-- Excerpted records follows --

/-- Output of a command goes to its buffer, and the command completes; or the write of the buffer fails (R397). -/
def Dev.putBuffer (s : Dev) (i : Issuer) (ptr : Nat) (ok : Bool) (words : List (BitVec 64)) (r0 r1 : Nat) : Dev :=
  if ok then (s.send (.hostWrite i.func ptr words)).complete i cSuccess 0 r0 r1 else s.completeAt i cDma 0 0 0 ptr

/-- Pop up to `n` entries from queue 0 (R420). -/
def Dev.popEvents (s : Dev) : Nat → Dev × List (BitVec 64)
  | 0 => (s, [])
  | n + 1 =>
    if (s.skein 0).items.isEmpty then (s, [])
    else
      let r := s.queuePop
      if r.2 = idleItem then (r.1, []) else let x := r.1.popEvents n; (x.1, r.2 :: x.2)

/-- EVENT_READ (R397, R420): where its buffer write fails, the events stay. -/
def execEventRead (i : Issuer) (max ptr : Nat) (ok : Bool) (s : State) : Answer :=
  s.on fun s => (s.ringCmd i 0x20 1 0xFFFF [] fun s =>
    if !i.isM then s.refuseCmd i cNotPermitted 0
    else if ptr % 4 ≠ 0 then s.refuseCmd i cInvalidField 8
    else if !ok then s.completeAt i cDma 0 0 0 ptr
    else let r := s.popEvents max; r.1.putBuffer i ptr true r.2 r.2.length 0)

/-- A record as LOG_READ returns it: 64 bytes; the open record has no TAG (R432, R439). -/
def rowBytes (bad isOpen : Bool) (r : RowRec) : List (BitVec 64) := r.words bad isOpen ++ [if isOpen then 0 else BitVec.ofNat 64 r.tag]

/-- Records LOG_READ may return from FIRST on, in SEQ order, the open one last (R439). -/
def Dev.readable (s : Dev) (first : Nat) : List RowRec :=
  let gen := s.get Reg.ROW.CLRGEN.GEN
  let key := s.internalKey 1
  let closed := (s.row.slots.vals ++ s.row.programming ++ s.row.page).filter fun r => r.clrgen == gen && decide (first ≤ r.seq) && !r.skip
  let t : Tab RowRec := closed.foldl (fun t r => if (match t.get? r.seq with | some q => q.verifies key | none => false) then t else t.put r.seq r) .empty
  t.vals
def Dev.readableOpen (s : Dev) (first : Nat) : List RowRec :=
  s.row.open_.toList.filter fun r => decide (first ≤ r.seq)

/-- LOG_READ (R439), once the scan has ended; the freeze of each chunk takes no time here (log entry 45). -/
def Dev.logRead (s : Dev) (i : Issuer) (first count len ptr : Nat) (ok : Bool) : Dev :=
  if !i.isM then s.refuseCmd i cNotPermitted 0
  else if len < 64 * count then s.refuseCmd i cInvalidField 16
  else if ptr % 4 ≠ 0 then s.refuseCmd i cInvalidField 8
  else
    let closed := (s.readable first).take count
    let op := (s.readableOpen first).take (count - closed.length)
    let key := s.internalKey 1
    let bad := (closed.filter fun r => !r.verifies key).length
    let s := if bad = 0 then s else s.count Reg.ROW.BAD_TAG.COUNT Reg.ROW.BAD_TAG.SAT bad (rowPlain 0x237)
    let words := (closed.flatMap fun r => rowBytes (!r.verifies key) false r) ++ op.flatMap (rowBytes false true)
    match (closed ++ op).getLast? with
    | some r => s.putBuffer i ptr ok words (closed.length + op.length) (r.seq + 1)
    | none => let v := s.freeValue; v.2.putBuffer i ptr ok [] 0 v.1
def execLogRead (i : Issuer) (first count len ptr : Nat) (ok : Bool) (s : State) : Answer :=
  s.on fun s => (if s.rowState = 0 then s
    else s.ringCmd i 0x21 1 0xFFFF [resLog] fun s => s.logRead i first count len ptr ok)

/-- Words whose content the spec leaves to the implementation. -/
def freeWords (s : Dev) (n : Nat) : List (BitVec 64) := (List.range n).map fun k => BitVec.ofNat 64 (Config.value (s.fresh + k))

/-- TELEMETRY_READ of a page, 4,096 bytes whose content the spec does not lay out (R403, log entry 3). -/
def execTelemetryRead (i : Issuer) (page len ptr : Nat) (ok : Bool) (s : State) : Answer :=
  s.on fun s => (s.ringCmd i 0x23 1 0xFFFF [] fun s =>
    let all := page / 64 = 0x00 ∨ page / 64 = 0x28 ∨ page / 64 = 0x1B
    if !i.isM ∧ ¬ all then s.refuseCmd i cNotPermitted 0
    else if len < 4096 then s.refuseCmd i cInvalidField 16
    else if ptr % 4 ≠ 0 then s.refuseCmd i cInvalidField 8
    else ({ s with fresh := s.fresh + 512 }).putBuffer i ptr ok (freeWords s 512) 4096 0)

/-- Bytes of a staging target (R363). -/
def stageSize (target : Nat) : Nat := if target = 2 then 8 * 2 ^ 20 else 32 * 2 ^ 20

/-- FW_STAGE: `content` is what the target describes once this part of it is written; `none` = the buffer read failed. Data that
makes no image leaves an image that does not verify (R364, R380, R403). -/
def Dev.fwStage (s : Dev) (i : Issuer) (target offset len ptr : Nat) (content : Option StageData) : Dev :=
  if !i.isM then s.refuseCmd i cNotPermitted 0
  else if 2 < target then s.refuseCmd i cInvalidField 20
  else if len = 0 ∨ 2 ^ 20 < len then s.refuseCmd i cInvalidField 16
  else if stageSize target < offset + len then s.refuseCmd i cInvalidField 24
  else if ptr % 4 ≠ 0 then s.refuseCmd i cInvalidField 8
  else match content with
    | none => s.completeAt i cDma 0 0 0 ptr
    | some c =>
      let img : FwImage := match c with | .image m => m | .config _ => { signed := false, wardenOk := false, appOk := false }
      let cfg : CfgBlock := match c with | .config b => { b with tag := 0, lost := false } | .image _ => {}
      let isl : Island := match target with
        | 0 => { s.island with imageA := img }
        | 1 => { s.island with imageB := img }
        | _ => { s.island with cfgStage := some cfg }
      ({ s with island := isl }).complete i cSuccess 0 0 0
def execFwStage (i : Issuer) (target offset len ptr : Nat) (content : Option StageData) (s : State) : Answer :=
  s.on fun s => (s.ringCmd i 0x30 0 0xFFFF [resTarget target] fun s => s.fwStage i target offset len ptr content)

/-- REGION_LOG_RECORD_PROGRAMMED: the oldest record being programmed (R37). -/
def execRegionLogRecordProgrammed (s : State) : Answer := s.on fun s => s.regionLogged

end Sys2Proof.Machine
end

-- Excerpted records concluded --

For this exercise, output exactly the lines above from the line with "else if 2 <" to the line with "s.on fun s => (s.ringCmd i 0x30", counting both, and leave out the rest.

Written solution:
  else if 2 < target then s.refuseCmd i cInvalidField 20
  else if len = 0 ∨ 2 ^ 20 < len then s.refuseCmd i cInvalidField 16
  else if stageSize target < offset + len then s.refuseCmd i cInvalidField 24
  else if ptr % 4 ≠ 0 then s.refuseCmd i cInvalidField 8
  else match content with
    | none => s.completeAt i cDma 0 0 0 ptr
    | some c =>
      let img : FwImage := match c with | .image m => m | .config _ => { signed := false, wardenOk := false, appOk := false }
      let cfg : CfgBlock := match c with | .config b => { b with tag := 0, lost := false } | .image _ => {}
      let isl : Island := match target with
        | 0 => { s.island with imageA := img }
        | 1 => { s.island with imageB := img }
        | _ => { s.island with cfgStage := some cfg }
      ({ s with island := isl }).complete i cSuccess 0 0 0
def execFwStage (i : Issuer) (target offset len ptr : Nat) (content : Option StageData) (s : State) : Answer :=
  s.on fun s => (s.ringCmd i 0x30 0 0xFFFF [resTarget target] fun s => s.fwStage i target offset len ptr content)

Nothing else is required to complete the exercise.